I'd think a regex is going to be kind of brittle for this kind of thing. If your version of .NET has extension methods and you'd like a cleaner syntax that scales you might introduce an extension method like this:
public static class StringExtensions
{
public static string ReplaceMany(this string s, Dictionary<string, string> replacements)
{
var sb = new StringBuilder(s);
foreach (var replacement in replacements)
{
sb = sb.Replace(replacement.Key, replacement.Value);
}
return sb.ToString();
}
}
So now you build up your dictionary of replacements...

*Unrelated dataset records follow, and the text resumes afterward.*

/-- R188, R189, R183, R191, R192, R193: the twelve page writes of a commit, composed from the working tables in the
layout of section 9.1, and the image they make, which a loader run reads back as LOADED with those tables (R185) and,
before the last of them, as INCOMPLETE; the completed form of a record, and where it is written; a commit's page
write, a record's write and the read of a LOG-READ complete; a read that a route reset met is then abandoned without
a response, and the records drain. -/
def Obligations.StoreOperationsComplete : Prop :=
  (∀ t : Tables,
    let body := t.header ++ t.spans.flatten ++ t.pumps.flatten ++ t.monitors.flatten ++ t.accepts.flatten ++ t.site
    let fields := octets16 (word16At t.header 0) ++ [0x02, 0xB4]
    let image := [0x5C, 0x3A] ++ fields ++ octets16 (crc16 (fields ++ body)) ++ body ++ List.replicate 12 0
    let page := fun (addr : Nat) (data : List Octet) => { addr := addr, data := data, elapsed := 0, done := false }
    commitPage t 0 = page 0 [0, 0] ∧
    (∀ k, 1 ≤ k → k ≤ 10 → commitPage t k = page (64 * k) ((image.drop (64 * k)).take 64)) ∧
    commitPage t 11 = page 0 (image.take 64) ∧
    (TablesShaped t → image.length = 704) ∧
    ∀ m : Memory, Memory.wf m = true → TablesShaped t →
      let stored := fun (n : Nat) => (List.range n).foldl
        (fun m k => Memory.writeOctets m (commitPage t k).addr (commitPage t k).data) m
      (∀ n, 1 ≤ n → n ≤ 11 → word16At (Memory.readOctets (stored n) 0 8) 0 = 0) ∧
      Memory.readOctets (stored 12) 0 704 = image ∧
      (∀ a, 704 ≤ a → Memory.read (stored 12) a = Memory.read m a) ∧
      storedTables (stored 12) = t ∧
      ∀ (origin : LoaderOrigin) (v : LoaderResult) (ch : Choices) (s : State), s.powered = true →
        ch.acks.headD true = true → s.store = stored 12 →
        let reads := fun (step : LoaderStep) (r : LoaderResult) => Host.Outcome.next ({ s with
          ctl := { s.ctl with op := .loading origin step r }, choices := Choices.default } : State)
        (s.ctl.op = .loading origin .header v → exec (.loaderReadComplete ch) s = reads .image .noneYet) ∧
        (s.ctl.op = .loading origin .image v → exec (.loaderReadComplete ch) s = reads .lockArea .loaded)) ∧
  (∀ (r : TripRecord) (s : State),
    let w := recordWrite s (.trip r)
    let body :=
      octets32 s.ctl.nextNumber ++ octets32 s.time.uptime ++
        [match r.side with | none => 255 | some .west => 0 | some .east => 1,
         match r.side with | none => 0 | some .west => natOctet (pos s) | some .east => natOctet (pos s + 1),
         causeCode r.cause, match r.left with | none => 0 | some st => st.code, r.far] ++
        octets16 r.ownInput ++ octets16 r.ownOutput ++ octets16 r.farInput ++ octets32 r.view ++
        octets16 (hdrEdition s.tab.tables) ++ [0, 0, 0, 0, 0, 0]
    w.addr = 0x300 + 32 * s.ctl.nextSlot ∧ w.elapsed = 0 ∧ w.done = false ∧ w.data.length = 32 ∧
      (∃ check, w.data = body ++ [check]) ∧ octetSum w.data = 255 ∧
      ∀ c : StoreCtl, completeRecord (.trip r) c = { c with
        nextSlot := (c.nextSlot + 1) % 64
        nextNumber := if c.nextNumber = 4294967295 then 1 else c.nextNumber + 1
        lastFault := false }) ∧
  (∀ (sd : Side) (locked : Bool) (reason : Cause) (count : Word16) (s : State),
    let w := recordWrite s (.lock sd locked reason count)
    let target := fun c : StoreCtl => match c.notes.get sd with
      | none => (⟨false, 0⟩ : LockNote)
      | some n => ⟨!n.copyB, n.generation + 1⟩
    w.addr = 0x2C0 + (match sd with | .west => 0 | .east => 16) + (if (target s.ctl).copyB then 8 else 0) ∧
      w.elapsed = 0 ∧ w.done = false ∧ w.data.length = 8 ∧
      (∃ check, w.data = [(target s.ctl).generation, match sd with | .west => 0 | .east => 1,
        if locked then 1 else 0, causeCode reason] ++ octets16 count ++ [0, check]) ∧ octetSum w.data = 255 ∧
      ∀ c : StoreCtl, completeRecord (.lock sd locked reason count) c = { c with
        notes := c.notes.set sd (some (target c)), lastFault := false }) ∧
  ∀ (ch : Choices) (s : State), s.powered = true →
    (∀ who k w, s.ctl.op = .committing who k w → w.done = true →
      (k < 11 → (hdrSuspend s.tab.tables = false ∨ s.ctl.queue = []) → ch.acks.headD true = true →
        exec (.commitPageComplete ch) s = .next { s with
          ctl := { s.ctl with op := .committing who (k + 1) (commitPage s.tab.tables (k + 1)) }
          choices := Choices.default }) ∧
      (k < 11 → (hdrSuspend s.tab.tables = false ∨ s.ctl.queue = []) → ch.acks.headD true = false →
        exec (.commitPageComplete ch) s = .next (settle (respond 13 who.dest who.tag
          [10, if k = 10 then 0 else natOctet (k + 1)]
          { withChoices { ch with acks := ch.acks.tail } s with
            ctl := { s.ctl with op := .idle, lastFault := true } }))) ∧
      (∀ r q, k < 11 → hdrSuspend s.tab.tables = true → s.ctl.queue = r :: q → ch.acks.headD true = true →
        exec (.commitPageComplete ch) s = .next { s with
          ctl := { s.ctl with op := .suspended who (k + 1) (some ⟨r, recordWrite s r⟩), queue := q }
          choices := Choices.default }) ∧
      (k < 11 → hdrSuspend s.tab.tables = true → s.ctl.queue ≠ [] →
        ∃ u, RecordsGoOn s.ctl.queue
            { withChoices ch s with ctl := { s.ctl with op := .suspended who (k + 1) none } } u ∧
          exec (.commitPageComplete ch) s = .next (settle u)) ∧
      (k = 11 → exec (.commitPageComplete ch) s = .next (settle (respond 13 who.dest who.tag
        ([0] ++ octets16 (hdrEdition s.tab.tables))
        { withChoices ch s with ctl := { s.ctl with op := .idle, lastFault := false } })))) ∧
    (∀ r, s.ctl.op = .recording (some r) ∨ (∃ who k, s.ctl.op = .suspended who k (some r)) → r.write.done = true →
      ∃ u, RecordsGoOn s.ctl.queue { withChoices ch s with ctl := completeRecord r.record s.ctl } u ∧
        exec (.recordWriteComplete ch) s = .next (settle u)) ∧
    (∀ r, s.ctl.op = .recording (some r) → r.write.done = true →
      (s.ctl.queue = [] → exec (.recordWriteComplete ch) s = .next { s with
        ctl := { completeRecord r.record s.ctl with op := if s.ctl.draining then .recording none else .idle }
        choices := Choices.default }) ∧
      (∀ r' q, s.ctl.queue = r' :: q → ch.acks.headD true = true →
        let c := completeRecord r.record s.ctl
        exec (.recordWriteComplete ch) s = .next { s with
          ctl := { c with op := .recording (some ⟨r', recordWrite { s with ctl := c } r'⟩), queue := q }
          choices := Choices.default })) ∧
    (∀ who k r, s.ctl.op = .suspended who k (some r) → r.write.done = true → ch.acks.headD true = true →
      (s.ctl.queue = [] → exec (.recordWriteComplete ch) s = .next { s with
        ctl := { completeRecord r.record s.ctl with op := .committing who k (commitPage s.tab.tables k) }
        choices := Choices.default }) ∧
      (∀ r' q, s.ctl.queue = r' :: q →
        let c := completeRecord r.record s.ctl
        exec (.recordWriteComplete ch) s = .next { s with
          ctl := { c with op := .suspended who k (some ⟨r', recordWrite { s with ctl := c } r'⟩), queue := q }
          choices := Choices.default })) ∧
    (∀ who n part, s.ctl.op = .reading who n part →
      let l := Memory.readOctets s.store (0x300 + 32 * ((s.ctl.nextSlot + 64 - (n + 1)) % 64)) 32
      (s.ctl.draining = true → exec (.logReadComplete ch) s = .next (settle { withChoices ch s with
        ctl := { s.ctl with op := .recording none, lastFault := false } })) ∧
      (s.ctl.draining = false → exec (.logReadComplete ch) s = .next (settle (respond 15 who.dest who.tag
        (if tripRecordValid l then
          [0, natOctet n, natOctet part] ++ octets32 (word32At l 0) ++ ((l.drop (16 * part)).take 16)
         else [3])
        { withChoices ch s with ctl := { s.ctl with op := .idle, lastFault := false } }))))

/-! ### Laws that every step keeps -/

/-- Every step keeps the store's list in its canonical form. -/
def Obligations.StoreCanonicalKept : Prop :=
  ∀ s t : State, StoreCanonical s → step s = .next t → StoreCanonical t

/-- R130: every step keeps the law that under the master cut latch every side is in LOCKOUT or ABSENT. -/
def Obligations.LatchLawKept : Prop :=
  ∀ s t : State, LatchLaw s → step s = .next t → LatchLaw t

/-- R8: every step keeps the law of scores and conditions at both ports. -/
def Obligations.ScoreLawKept : Prop :=
  ∀ s t : State, ScoreLaw s → step s = .next t → ScoreLaw t

/-- R140: every step keeps the law that under an obeyed hold no side is active. -/
def Obligations.HoldLawKept : Prop :=
  ∀ s t : State, HoldLaw s → step s = .next t → HoldLaw t

/-- R28, R72, R114, R115, R116: the laws of the device about sides that are active, pumps that are lit and failures
that are counted. Every step keeps the law that a channel above zero is a pump in force of a side in RAMP, RUN or
STEPDOWN, or a probe-lit pump of one in PROBE. Every step keeps the law that no side is active under clear tables;
after a route reset it does so because the reset has taken every side out of the active states (R28) before the
loader clears the flag. Under the law that the flag stands over tables that pass the checks, and that no side is
active without it, every step keeps the failure lists below the budget, and, with the law of lit pumps, no pump
above zero while its prerequisite is dark and none above its drive. A step whose command is well formed keeps the
working tables in the shape of section 2.1, which the image of a commit rests on (R188). -/
def Obligations.ActiveSideLawsKept : Prop :=
  ∀ s t : State, step s = .next t →
    (PumpLaw s → PumpLaw t) ∧
    (FlagLaw s → (s.ctl.draining = true → ∀ sd, (stateOf s sd).active = false) → FlagLaw t) ∧
    (TablesLaw s → TablesLaw t) ∧
    (TablesLaw s → FlagLaw s → FailureLaw s → FailureLaw t) ∧
    (TablesLaw s → FlagLaw s → PumpLaw s → (PrereqLaw s → PrereqLaw t) ∧ (LevelLaw s → LevelLaw t)) ∧
    (TablesShaped s.tab.tables → (∀ c rest, s.pending = c :: rest → c.wf = true) → TablesShaped t.tab.tables)

/-- The laws hold in the reset state. -/
def Obligations.LawsHoldAtReset : Prop :=
  StoreCanonical State.reset ∧ LatchLaw State.reset ∧ ScoreLaw State.reset ∧ HoldLaw State.reset ∧
    FlagLaw State.reset ∧ PumpLaw State.reset ∧ TablesLaw State.reset ∧ FailureLaw State.reset ∧
    PrereqLaw State.reset ∧ LevelLaw State.reset ∧ RecordQueueLaw State.reset.ctl ∧
    TablesShaped State.reset.tab.tables ∧
    ∀ sd, QueueLaw (State.reset.msg.out.get sd)
end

var replacements = new Dictionary<string, string> { {"(", "-"}, {")", ""} };
And call ReplaceMany:
var result = "foobar(baz2)".ReplaceMany(replacements); // result = foobar-baz2
If you really want to show your intent you can alias Dictionary<string,string>
to StringReplacements
:
//At the top
using StringReplacements = System.Collections.Generic.Dictionary<string,string>;
//In your function
var replacements = new StringReplacements() { {"(", "-"}, {")", ""} };
var result = "foobar(baz2)".ReplaceMany(replacements);
Might be overkill for only two replacements, but if you have many to make it'll be cleaner than .Replace().Replace().Replace().Replace()...
.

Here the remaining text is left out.